More and more I am finding things that just don’t sit well with me anymore. Things that were once humorous (with my first daughter), but now seem mean.
ZOMG. I do too. The worst thing is I know I’ve written things I’d now consider cringe-worthy – on this very blog for anyone (theoretically) to see. It actually has been torturing me lately. I find myself wishing I’d never written at all. I am unsure what to do with this new series of feelings.
At any rate… I’m sure you and I’d agree it’s better now to have an awareness and good for us both. Many people never do reconsider some of the mean but supposedly innocent ways we refer to our kiddos in our words and/or hearts and/or minds.
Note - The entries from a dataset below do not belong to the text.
-- ==== Sys2Proof/Machine/SecOps.lean ====
section
/-! DEFINITION. The security engine's shared steps (22 R636-R647): measurement registers, identity, and the judgement of a critical
command. -/

namespace Sys2Proof.Machine

open Sys2Proof

/-! ### Measurement registers (R641) -/

/-- A measurement register's 48 bytes. -/
def mrBytes (s : State) (k : Nat) : List Byte := natBe 48 (tgetD 0 s.sec.mrs k)
/-- Extend a measurement register with an event digest. -/
def extendMr (s : State) (k : Nat) (digest : List Byte) : State :=
  { s with sec := { s.sec with mrs := tsetD 0 s.sec.mrs k (bytesBe (sha384 (mrBytes s k ++ digest))) } }

/-! ### Identity (R635, R636, R640) -/

/-- Set bits of a thermometer or mask field: how many. -/
def popCount (w v : Nat) : Nat := ((List.range w).filter (fun i => decide (v / 2 ^ i % 2 = 1))).length
/-- UDS as every derivation takes it: in RMA the public value. -/
def udsBytes (s : State) : List Byte :=
  if s.sec.fuses.life = 2 then sha384 (ascii "AK7840 RMA") else natBe 48 Config.uds
/-- DEVICE_ID, 8 bytes. -/
def deviceId (s : State) : List Byte := (sha384 (pointBytes (pubKey s.sec.devKey))).take 8
/-- The fuse state that MR2 is extended with; the manual names the fields and not their places (assumption log). -/
def fuseState (s : State) : List Byte :=
  let f := s.sec.fuses
  [f.life, f.svnBoot, f.svnFw, f.revoke, f.epoch].map (BitVec.ofNat 8)

/-! ### The judgement of a critical command (R643-R647) -/

/-- Is AUTH_HOLD in force? -/
def authHold (s : State) : Bool := match s.sec.hold with | some t => !passed s t 1000000000 | none => false
/-- PARAMS word `k` of a critical command. -/
def param (d : List Word) (k : Nat) : Word := wd d (8 + k)
/-- The parameter block as it is staged. -/
def pblk (s : State) (d : List Word) : List Byte :=
  let a := addr64 (wd d 5) (wd d 6)
  if a = 0 then [] else hostRead s a (wd d 7).toNat
/-- The first 16 bytes of the check of R645. -/
def cmdMac (s : State) (d : List Word) : List Byte :=
  let root := match s.sec.fuses.cmdRoot with | some r => r | none => 0
  let k := hmac (natBe 48 root) (ascii "AK7840 command key" ++ [BitVec.ofNat 8 s.sec.fuses.epoch])
  let blk := if (wd d 7).toNat = 0 then List.replicate 48 0 else sha384 (pblk s d)
  (hmac k (deviceId s ++ wordLe (wd d 0) ++ wordsLe ((d.drop 3).take 21) ++ blk)).take 16
/-- Is the check of a command right? In MANUFACTURE and RMA none is made, and MAC is zero. -/
def macOk (s : State) (d : List Word) : Bool :=
  let mac := wordsLe ((d.drop 24).take 4)
  if s.sec.fuses.life = 1 then decide (mac = cmdMac s d) else decide (mac = List.replicate 16 0)
/-- A command fails check 1 to 4: its record, AUTH_FAILS, and its completion. -/
def secFail (s : State) (d : List Word) (status : Nat) : State :=
  let s := logErr s 0x13 status 0 0 (wd d 0) (wd d 3) (wd d 4) (w32 (dseq d * 65536)) 0
  let s := satRg s SEC_AUTH_FAILS 0 0 1
  let s := if status = 0x40 then raise s 2 0 0 else if status = 0x41 ∨ status = 0x42 then raise s 2 0 1 else s
  dropDesc (cmdRec s 0 d status 0 0) 0
/-- Check 3 failed once more: after sixteen in a row AUTH_HOLD is in force (R647). -/
def badMac (s : State) (d : List Word) : State :=
  let n := s.sec.badRun + 1
  let s := secFail { s with sec := { s.sec with badRun := n } } d 0x40
  if n < 16 then s else raise { s with sec := { s.sec with badRun := 0, hold := some s.tmu.ticks } } 2 0 2
/-- The layout that every critical command keeps: reserved words zero, and a parameter block with an address and a length of at most
65,536 (R525, R644). -/
def critOk (d : List Word) : Bool :=
  dtypeOk d && zeroWords d 28 30 && decide ((wd d 7).toNat ≤ 65536) &&
    (decide ((wd d 7).toNat = 0) || decide (addr64 (wd d 5) (wd d 6) ≠ 0))
/-- The firmware switches or restarts, and critical commands wait. -/
def secBusy (s : State) : Bool := match s.sec.fwBusy with | some (t, ns) => !passed s t ns | none => false
/-- Carry out critical command `type` when it stands at the head of partition 0's descriptors and passes checks 1 to 4 (R646): `f`
gives its status, the details of its record, and the state. It waits while firmware switches (23 R657), and while
its parameter block cannot be read. `ok` says whether the fields of its parameters are in range (17 R525). -/
def critical (s : State) (type : Nat) (ok : List Word → Bool) (f : List Word → State → Nat × Word × Word × State) : State :=
  match headDesc s 0 with
  | none => s
  | some d =>
    if dtype d ≠ type ∨ secBusy s = true then s
    else if !critOk d || !ok d then dropDesc (badDesc s 0 d 0x20) 0
    else if (wd d 7).toNat ≠ 0 ∧ !mayWriteHost s 0 then s
    else if authHold s then secFail s d 0x43
    else if wd d 4 ≠ s.sec.session then secFail s d 0x42
    else if !macOk s d then badMac s d
    else
      let s := { s with sec := { s.sec with badRun := 0 } }
      if (wd d 3).toNat ≤ s.sec.ctr.toNat then secFail s d 0x41
      else
        let s := wrapRg { s with sec := { s.sec with ctr := wd d 3 } } SEC_CMD_COUNT 0 0 1
        let (st, a, b, s) := f d s
        dropDesc (cmdRec s 0 d st a b) 0

end Sys2Proof.Machine
end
I am impressed with you “leading the way”. Yes, there will be uncomfortable moments with partners, maybe arguments, maybe just tensions or slip-ups or irritations. And first-child guilt, I think all parents have that because we often (not always) are more limited parents to our first children (to varying degrees). The alternative would be to never work to improve our strategies and I’m sure neither you or I (or our partners and kids) really want that.
Thank you for your comment; it’s always stimulating to read your perspectives.
All I can say is that dissosteira carolinus looks scary as hell! Robot like and coldly uncaring.
I’m curious to know what the locust was being ‘rehabbed’ for and how it came to be that Phoenix found it and made that decision. My Maeve, animal lover extraordinaire (while at a friend’s cottage on the Chesapeake she wouldn’t eat the crabs they caught in the crab pots because she felt sorry for them), has no love for bugs of any sort and this would totally freak her out. I realize that Phoenix doesn’t have this phobia – or, at least to Maeve’s extent – but I find it fascinating that she wanted to ‘rescue’ an insect.
@Jen
Choppy had a hurt wing. There is no creature too small Phoenix doesn’t feel empathy. I should bring home one of these to test her. [ shudder! ]
@Jasmine
“Robot like and coldly uncaring” is right. In fact I had to add a little video in my blogpost, thinking of it.
No giant insects were harmed during the making of this film. Any similarities to actual giant insects living or dead is purely coincidental.
@Kidsync
Plus a young Peter Graves. Adorable!
Loved the addition!!!
That photo of Phoenix with the EYES? I believe they call it presence.
@Medrie
I know. When I see pictures of my kids like that it gives me the shivers.